%%

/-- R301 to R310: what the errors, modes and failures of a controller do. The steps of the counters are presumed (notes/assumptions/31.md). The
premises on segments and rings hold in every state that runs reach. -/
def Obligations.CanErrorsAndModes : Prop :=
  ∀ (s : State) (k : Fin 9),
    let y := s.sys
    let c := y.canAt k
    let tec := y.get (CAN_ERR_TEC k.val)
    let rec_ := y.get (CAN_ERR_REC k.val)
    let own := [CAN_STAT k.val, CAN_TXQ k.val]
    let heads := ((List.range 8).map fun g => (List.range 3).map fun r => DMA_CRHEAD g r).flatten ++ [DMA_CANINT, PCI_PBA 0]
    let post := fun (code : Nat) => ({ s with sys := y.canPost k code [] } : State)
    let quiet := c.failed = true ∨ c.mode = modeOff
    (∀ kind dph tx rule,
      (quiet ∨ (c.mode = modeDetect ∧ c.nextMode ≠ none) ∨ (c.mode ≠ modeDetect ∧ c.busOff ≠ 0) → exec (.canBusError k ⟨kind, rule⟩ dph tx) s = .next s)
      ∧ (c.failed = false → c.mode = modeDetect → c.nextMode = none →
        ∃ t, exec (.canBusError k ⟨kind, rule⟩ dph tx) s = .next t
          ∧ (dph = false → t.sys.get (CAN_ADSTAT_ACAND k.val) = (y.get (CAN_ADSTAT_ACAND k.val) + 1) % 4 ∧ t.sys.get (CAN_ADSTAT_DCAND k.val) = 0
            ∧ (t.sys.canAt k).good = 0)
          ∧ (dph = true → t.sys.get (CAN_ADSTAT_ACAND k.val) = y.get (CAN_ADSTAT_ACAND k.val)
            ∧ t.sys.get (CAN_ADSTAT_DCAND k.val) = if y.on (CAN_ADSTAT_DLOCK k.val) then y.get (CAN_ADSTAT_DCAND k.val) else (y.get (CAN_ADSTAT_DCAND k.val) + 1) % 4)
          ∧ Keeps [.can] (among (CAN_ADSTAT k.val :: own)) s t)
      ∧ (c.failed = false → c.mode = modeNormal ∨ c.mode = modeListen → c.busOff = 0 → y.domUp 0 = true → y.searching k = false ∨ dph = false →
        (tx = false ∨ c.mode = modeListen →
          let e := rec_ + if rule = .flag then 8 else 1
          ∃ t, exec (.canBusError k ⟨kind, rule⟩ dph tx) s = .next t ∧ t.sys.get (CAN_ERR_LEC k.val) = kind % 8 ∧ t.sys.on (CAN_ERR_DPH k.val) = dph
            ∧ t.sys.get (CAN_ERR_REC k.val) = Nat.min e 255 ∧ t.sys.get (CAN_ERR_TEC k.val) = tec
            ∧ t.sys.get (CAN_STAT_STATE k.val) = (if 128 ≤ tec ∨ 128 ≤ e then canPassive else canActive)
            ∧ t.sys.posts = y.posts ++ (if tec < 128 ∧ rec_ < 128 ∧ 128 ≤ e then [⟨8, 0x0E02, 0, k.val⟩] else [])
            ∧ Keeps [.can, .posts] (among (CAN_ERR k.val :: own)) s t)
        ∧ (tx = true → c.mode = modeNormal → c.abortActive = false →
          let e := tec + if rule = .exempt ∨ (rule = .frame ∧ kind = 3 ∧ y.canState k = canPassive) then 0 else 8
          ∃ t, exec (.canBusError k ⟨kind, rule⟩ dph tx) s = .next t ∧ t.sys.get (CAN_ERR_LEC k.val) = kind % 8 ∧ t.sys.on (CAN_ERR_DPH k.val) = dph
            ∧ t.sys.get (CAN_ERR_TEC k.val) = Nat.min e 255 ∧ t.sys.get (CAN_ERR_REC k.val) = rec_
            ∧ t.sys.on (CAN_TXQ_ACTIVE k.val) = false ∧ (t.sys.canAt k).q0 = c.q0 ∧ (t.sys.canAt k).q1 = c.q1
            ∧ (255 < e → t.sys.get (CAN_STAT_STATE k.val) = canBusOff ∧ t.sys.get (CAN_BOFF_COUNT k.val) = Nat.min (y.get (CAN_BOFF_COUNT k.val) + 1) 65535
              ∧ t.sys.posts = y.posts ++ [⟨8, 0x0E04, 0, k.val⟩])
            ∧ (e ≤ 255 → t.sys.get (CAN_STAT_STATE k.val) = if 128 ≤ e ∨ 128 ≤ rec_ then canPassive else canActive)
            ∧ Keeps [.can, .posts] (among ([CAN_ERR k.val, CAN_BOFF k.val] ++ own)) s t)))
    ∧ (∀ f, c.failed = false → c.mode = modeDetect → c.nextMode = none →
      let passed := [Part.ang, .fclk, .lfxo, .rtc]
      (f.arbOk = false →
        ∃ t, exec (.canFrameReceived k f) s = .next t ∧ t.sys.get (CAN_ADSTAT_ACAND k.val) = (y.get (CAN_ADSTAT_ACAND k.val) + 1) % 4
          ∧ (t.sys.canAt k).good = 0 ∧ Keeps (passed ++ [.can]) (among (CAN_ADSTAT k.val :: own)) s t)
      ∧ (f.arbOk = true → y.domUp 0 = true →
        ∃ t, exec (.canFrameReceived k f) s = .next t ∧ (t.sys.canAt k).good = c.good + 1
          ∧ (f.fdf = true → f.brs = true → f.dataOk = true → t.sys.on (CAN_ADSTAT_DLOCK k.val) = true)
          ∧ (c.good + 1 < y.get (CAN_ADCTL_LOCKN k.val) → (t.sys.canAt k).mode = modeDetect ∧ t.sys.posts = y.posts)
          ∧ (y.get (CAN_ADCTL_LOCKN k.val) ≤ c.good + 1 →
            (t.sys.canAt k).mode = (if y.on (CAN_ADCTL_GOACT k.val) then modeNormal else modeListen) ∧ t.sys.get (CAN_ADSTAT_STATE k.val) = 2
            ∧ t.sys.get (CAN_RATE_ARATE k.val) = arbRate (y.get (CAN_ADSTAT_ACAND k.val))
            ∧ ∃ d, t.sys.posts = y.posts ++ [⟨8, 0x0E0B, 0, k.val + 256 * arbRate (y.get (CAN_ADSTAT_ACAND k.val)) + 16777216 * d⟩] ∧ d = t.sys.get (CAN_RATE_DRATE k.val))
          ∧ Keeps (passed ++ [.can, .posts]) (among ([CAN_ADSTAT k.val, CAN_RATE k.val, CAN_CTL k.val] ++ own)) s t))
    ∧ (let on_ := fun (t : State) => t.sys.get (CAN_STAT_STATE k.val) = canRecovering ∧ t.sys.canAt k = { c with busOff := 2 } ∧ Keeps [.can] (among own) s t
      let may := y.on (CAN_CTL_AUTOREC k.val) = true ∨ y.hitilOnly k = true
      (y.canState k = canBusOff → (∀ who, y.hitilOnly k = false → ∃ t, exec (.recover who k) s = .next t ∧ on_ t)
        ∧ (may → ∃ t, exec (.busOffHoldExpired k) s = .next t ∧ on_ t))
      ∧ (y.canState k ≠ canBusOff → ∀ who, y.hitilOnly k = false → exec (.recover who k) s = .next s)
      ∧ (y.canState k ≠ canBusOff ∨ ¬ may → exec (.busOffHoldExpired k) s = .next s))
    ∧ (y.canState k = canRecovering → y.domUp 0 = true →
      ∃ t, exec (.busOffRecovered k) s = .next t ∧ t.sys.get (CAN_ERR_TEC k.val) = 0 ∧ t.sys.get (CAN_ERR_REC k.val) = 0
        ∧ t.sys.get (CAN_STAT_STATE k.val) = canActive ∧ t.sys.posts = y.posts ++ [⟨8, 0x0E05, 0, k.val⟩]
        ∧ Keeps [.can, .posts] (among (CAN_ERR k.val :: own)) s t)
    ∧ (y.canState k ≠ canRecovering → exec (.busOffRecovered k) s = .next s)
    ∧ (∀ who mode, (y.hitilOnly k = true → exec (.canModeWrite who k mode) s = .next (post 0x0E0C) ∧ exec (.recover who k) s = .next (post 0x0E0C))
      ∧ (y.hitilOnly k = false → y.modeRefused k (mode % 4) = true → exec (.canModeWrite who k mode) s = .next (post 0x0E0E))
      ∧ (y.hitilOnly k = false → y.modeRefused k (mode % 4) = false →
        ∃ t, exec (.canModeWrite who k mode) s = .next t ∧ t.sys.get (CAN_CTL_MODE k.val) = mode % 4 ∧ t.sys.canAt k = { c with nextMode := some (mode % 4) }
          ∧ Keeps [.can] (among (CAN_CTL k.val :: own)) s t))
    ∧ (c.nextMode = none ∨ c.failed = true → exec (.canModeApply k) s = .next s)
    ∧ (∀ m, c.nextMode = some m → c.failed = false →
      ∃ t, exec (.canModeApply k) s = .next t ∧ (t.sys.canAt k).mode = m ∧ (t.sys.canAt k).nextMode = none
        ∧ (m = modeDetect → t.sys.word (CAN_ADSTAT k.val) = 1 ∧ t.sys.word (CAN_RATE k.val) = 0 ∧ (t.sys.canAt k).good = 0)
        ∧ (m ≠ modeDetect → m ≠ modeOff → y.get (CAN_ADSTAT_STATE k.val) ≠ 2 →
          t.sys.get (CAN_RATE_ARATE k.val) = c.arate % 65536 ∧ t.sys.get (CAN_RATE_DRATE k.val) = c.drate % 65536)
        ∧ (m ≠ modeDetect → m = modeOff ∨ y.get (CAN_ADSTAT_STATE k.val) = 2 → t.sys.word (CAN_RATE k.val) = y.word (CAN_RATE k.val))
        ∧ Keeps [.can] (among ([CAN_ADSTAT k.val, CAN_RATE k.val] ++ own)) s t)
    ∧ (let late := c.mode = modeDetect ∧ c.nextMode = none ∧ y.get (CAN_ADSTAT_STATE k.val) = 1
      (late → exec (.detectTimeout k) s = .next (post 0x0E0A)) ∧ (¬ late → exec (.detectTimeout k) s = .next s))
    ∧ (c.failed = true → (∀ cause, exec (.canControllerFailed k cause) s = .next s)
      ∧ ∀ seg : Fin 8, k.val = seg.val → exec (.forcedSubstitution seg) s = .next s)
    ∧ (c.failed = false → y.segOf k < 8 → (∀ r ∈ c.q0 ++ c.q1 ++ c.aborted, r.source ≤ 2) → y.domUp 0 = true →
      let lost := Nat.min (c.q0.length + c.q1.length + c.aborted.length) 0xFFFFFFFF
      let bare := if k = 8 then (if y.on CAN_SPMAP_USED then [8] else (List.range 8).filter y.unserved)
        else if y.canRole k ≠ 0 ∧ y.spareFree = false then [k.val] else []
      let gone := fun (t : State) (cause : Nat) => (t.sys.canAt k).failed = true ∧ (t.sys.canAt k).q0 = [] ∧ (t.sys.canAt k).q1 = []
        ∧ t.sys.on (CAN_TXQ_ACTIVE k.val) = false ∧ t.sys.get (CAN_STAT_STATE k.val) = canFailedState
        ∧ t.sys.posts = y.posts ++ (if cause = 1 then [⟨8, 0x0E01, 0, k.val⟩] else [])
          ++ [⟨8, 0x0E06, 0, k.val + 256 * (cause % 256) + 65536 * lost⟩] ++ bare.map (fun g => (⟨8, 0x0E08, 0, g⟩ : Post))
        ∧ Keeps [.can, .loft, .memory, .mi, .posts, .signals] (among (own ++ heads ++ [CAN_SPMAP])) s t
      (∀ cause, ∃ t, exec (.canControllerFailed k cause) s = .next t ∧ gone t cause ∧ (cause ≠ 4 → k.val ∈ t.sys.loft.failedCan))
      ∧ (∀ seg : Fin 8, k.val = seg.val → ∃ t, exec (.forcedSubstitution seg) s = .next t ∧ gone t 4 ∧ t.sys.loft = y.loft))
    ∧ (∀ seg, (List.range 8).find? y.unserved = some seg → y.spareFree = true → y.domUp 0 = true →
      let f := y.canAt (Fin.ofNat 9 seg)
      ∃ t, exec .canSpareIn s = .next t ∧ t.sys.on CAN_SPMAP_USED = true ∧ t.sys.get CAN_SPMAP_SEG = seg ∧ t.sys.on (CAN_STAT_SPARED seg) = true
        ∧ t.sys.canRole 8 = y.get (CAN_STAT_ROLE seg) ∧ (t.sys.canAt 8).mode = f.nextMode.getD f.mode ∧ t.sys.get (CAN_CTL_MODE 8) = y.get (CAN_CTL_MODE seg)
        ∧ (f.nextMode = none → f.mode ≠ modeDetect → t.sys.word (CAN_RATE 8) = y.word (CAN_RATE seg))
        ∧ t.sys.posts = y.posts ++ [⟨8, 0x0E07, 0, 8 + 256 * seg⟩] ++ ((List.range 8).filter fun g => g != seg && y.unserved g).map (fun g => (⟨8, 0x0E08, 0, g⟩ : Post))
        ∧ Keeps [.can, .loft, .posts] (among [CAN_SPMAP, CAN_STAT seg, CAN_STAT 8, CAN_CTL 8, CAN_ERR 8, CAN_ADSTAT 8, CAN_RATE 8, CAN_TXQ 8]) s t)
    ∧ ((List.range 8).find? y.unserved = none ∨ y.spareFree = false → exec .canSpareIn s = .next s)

%%
%%

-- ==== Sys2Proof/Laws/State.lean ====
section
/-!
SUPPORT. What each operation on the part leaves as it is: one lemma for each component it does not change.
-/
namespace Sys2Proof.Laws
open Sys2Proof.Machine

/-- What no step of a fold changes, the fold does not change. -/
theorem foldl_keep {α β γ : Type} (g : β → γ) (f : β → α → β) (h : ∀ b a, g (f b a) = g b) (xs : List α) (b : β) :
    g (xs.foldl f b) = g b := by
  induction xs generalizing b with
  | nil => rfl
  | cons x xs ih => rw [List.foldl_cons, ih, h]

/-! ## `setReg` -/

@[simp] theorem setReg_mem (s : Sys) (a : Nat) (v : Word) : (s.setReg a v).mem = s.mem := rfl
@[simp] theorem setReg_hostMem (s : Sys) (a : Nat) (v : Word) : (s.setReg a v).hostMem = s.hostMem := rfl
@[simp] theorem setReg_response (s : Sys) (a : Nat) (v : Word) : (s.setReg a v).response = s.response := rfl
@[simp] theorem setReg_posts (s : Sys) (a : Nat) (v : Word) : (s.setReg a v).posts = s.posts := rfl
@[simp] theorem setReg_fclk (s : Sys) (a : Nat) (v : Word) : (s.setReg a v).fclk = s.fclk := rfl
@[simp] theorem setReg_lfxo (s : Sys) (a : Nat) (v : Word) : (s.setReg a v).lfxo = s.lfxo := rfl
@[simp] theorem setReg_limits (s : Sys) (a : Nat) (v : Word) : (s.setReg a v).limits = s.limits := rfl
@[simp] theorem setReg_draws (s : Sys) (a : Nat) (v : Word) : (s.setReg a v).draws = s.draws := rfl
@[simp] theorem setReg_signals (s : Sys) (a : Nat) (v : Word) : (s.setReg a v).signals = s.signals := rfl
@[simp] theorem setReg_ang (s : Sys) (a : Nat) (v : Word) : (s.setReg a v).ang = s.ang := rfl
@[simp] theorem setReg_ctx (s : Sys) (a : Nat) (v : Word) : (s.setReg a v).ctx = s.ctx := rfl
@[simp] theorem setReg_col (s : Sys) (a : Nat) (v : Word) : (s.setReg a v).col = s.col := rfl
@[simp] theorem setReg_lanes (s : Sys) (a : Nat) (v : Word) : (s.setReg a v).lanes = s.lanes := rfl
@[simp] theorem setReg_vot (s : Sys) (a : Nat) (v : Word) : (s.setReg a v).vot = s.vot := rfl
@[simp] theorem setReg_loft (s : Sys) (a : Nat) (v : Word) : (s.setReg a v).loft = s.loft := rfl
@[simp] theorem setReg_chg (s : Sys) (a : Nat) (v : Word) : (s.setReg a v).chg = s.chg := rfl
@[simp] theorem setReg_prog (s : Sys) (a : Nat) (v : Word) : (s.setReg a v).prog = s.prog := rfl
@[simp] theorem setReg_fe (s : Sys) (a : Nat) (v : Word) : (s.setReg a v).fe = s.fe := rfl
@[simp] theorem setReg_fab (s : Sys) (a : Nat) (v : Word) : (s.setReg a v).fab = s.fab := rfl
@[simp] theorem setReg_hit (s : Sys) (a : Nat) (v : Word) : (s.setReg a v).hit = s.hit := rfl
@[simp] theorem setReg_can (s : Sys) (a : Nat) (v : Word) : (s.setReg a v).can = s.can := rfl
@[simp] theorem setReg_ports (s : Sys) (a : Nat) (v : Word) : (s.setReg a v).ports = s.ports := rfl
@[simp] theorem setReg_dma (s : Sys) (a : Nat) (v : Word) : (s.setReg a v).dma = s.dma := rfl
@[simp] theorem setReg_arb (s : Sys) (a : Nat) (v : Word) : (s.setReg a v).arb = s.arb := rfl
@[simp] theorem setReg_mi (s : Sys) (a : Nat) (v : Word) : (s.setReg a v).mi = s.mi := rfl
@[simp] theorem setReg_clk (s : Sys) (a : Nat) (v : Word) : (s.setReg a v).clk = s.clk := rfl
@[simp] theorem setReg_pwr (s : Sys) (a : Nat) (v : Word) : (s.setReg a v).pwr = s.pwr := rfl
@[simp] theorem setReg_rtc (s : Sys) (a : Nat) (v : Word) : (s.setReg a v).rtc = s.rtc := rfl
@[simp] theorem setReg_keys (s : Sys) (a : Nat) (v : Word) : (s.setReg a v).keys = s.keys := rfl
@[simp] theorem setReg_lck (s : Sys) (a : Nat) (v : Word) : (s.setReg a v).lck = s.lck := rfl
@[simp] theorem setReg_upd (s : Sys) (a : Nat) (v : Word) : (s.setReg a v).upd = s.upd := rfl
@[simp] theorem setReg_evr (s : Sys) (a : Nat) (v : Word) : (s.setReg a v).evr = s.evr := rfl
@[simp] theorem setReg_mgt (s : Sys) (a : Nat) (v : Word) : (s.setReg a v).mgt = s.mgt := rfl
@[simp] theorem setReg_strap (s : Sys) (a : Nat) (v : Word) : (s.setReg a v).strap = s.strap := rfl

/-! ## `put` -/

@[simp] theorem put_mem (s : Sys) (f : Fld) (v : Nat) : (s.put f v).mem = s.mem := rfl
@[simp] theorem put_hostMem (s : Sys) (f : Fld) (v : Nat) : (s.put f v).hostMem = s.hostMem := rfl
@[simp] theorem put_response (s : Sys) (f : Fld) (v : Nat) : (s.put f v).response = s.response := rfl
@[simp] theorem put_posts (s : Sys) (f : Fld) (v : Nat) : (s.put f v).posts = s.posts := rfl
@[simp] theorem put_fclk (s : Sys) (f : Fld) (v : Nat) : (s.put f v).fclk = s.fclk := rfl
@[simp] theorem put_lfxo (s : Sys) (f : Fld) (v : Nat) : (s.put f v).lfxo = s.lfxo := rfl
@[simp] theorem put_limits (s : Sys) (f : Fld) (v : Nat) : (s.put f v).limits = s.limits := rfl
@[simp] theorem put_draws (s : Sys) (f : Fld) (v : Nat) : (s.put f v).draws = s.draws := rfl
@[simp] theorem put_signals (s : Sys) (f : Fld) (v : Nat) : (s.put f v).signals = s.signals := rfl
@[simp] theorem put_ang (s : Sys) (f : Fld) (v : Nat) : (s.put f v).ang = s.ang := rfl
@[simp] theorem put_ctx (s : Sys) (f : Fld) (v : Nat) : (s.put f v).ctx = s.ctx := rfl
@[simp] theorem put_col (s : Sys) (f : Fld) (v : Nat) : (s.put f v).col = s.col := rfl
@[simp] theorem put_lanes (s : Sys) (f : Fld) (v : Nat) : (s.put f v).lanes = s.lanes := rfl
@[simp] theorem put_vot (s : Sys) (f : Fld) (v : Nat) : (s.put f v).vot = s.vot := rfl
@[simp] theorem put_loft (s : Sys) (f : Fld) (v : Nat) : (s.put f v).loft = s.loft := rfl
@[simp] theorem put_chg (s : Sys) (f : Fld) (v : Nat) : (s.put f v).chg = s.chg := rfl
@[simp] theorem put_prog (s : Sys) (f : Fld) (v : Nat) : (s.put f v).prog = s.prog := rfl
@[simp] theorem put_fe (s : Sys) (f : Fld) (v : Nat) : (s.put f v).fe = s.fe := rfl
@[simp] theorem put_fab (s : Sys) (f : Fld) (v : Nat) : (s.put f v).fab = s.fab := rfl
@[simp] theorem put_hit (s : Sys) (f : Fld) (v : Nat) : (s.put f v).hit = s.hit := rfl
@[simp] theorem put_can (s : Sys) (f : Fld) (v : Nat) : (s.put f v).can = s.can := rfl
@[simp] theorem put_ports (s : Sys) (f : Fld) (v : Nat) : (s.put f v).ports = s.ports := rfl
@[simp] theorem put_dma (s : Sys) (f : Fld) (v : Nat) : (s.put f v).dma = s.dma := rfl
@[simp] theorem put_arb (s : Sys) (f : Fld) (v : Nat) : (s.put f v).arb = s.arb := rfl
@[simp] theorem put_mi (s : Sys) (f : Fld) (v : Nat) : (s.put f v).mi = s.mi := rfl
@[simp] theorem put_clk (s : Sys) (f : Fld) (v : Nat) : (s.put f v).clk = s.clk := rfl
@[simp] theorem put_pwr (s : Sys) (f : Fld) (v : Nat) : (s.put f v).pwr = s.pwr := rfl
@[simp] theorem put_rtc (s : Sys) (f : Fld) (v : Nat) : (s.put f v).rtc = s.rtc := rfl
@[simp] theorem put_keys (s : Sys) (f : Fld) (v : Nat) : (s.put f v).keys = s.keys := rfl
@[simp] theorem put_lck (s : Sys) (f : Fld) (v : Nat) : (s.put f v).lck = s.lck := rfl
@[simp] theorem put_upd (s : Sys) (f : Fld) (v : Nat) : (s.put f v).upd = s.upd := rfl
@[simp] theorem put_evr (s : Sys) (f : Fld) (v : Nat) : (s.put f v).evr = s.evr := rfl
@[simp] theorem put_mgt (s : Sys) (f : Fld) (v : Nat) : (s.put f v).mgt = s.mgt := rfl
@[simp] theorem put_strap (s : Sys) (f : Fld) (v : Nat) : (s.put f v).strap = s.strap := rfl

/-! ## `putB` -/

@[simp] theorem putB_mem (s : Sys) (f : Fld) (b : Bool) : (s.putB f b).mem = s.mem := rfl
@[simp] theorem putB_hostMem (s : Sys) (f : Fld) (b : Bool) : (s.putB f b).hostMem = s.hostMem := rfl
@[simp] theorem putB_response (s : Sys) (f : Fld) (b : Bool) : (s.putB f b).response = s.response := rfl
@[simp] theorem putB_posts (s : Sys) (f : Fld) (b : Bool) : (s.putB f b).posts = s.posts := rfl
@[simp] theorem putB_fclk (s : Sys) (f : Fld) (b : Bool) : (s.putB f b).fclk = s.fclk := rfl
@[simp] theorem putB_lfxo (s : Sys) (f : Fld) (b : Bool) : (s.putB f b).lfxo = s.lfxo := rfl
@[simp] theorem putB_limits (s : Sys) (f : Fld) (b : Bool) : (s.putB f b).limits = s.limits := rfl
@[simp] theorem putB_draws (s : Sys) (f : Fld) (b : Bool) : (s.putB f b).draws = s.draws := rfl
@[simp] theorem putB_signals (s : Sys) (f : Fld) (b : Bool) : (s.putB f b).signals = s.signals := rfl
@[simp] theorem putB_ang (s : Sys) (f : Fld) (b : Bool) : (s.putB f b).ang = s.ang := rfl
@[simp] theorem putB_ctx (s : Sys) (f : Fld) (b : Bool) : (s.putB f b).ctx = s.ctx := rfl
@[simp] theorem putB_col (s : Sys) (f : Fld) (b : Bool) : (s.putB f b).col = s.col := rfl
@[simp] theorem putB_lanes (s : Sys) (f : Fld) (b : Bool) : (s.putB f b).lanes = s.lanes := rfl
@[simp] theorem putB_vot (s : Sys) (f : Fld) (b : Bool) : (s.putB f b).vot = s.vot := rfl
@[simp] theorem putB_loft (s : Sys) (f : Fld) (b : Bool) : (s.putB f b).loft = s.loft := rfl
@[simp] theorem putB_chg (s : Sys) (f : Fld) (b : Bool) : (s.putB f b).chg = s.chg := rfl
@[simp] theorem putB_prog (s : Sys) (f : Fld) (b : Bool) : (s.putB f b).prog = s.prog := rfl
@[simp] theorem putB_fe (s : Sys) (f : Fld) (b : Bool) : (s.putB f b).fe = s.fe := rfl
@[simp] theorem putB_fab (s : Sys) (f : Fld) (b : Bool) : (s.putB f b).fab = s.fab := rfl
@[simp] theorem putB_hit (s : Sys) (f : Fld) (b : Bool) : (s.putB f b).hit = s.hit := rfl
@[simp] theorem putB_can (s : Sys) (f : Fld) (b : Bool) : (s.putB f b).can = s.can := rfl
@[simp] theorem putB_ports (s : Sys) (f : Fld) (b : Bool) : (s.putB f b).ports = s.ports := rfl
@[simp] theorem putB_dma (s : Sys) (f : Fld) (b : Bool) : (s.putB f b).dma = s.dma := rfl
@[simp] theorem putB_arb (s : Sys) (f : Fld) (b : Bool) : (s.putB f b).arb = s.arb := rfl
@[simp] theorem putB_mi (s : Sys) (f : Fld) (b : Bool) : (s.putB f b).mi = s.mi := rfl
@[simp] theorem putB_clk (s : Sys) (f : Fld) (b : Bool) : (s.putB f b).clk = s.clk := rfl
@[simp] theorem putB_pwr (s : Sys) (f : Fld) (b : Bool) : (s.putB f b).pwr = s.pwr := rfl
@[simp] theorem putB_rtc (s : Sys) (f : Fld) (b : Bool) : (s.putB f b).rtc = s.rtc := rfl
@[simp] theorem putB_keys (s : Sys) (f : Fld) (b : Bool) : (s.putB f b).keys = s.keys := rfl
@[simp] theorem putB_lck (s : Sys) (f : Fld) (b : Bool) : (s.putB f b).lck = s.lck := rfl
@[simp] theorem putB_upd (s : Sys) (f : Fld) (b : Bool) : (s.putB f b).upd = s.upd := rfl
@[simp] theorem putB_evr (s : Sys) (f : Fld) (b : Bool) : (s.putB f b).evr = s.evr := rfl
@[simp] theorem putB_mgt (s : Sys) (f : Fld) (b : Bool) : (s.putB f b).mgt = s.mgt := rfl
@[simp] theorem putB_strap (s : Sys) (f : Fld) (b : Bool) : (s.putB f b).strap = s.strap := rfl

%%

Work request -> Where a line of the records has the string "arbRate", return that line.

Solution ->
            ∧ t.sys.get (CAN_RATE_ARATE k.val) = arbRate (y.get (CAN_ADSTAT_ACAND k.val))
            ∧ ∃ d, t.sys.posts = y.posts ++ [⟨8, 0x0E0B, 0, k.val + 256 * arbRate (y.get (CAN_ADSTAT_ACAND k.val)) + 16777216 * d⟩] ∧ d = t.sys.get (CAN_RATE_DRATE k.val))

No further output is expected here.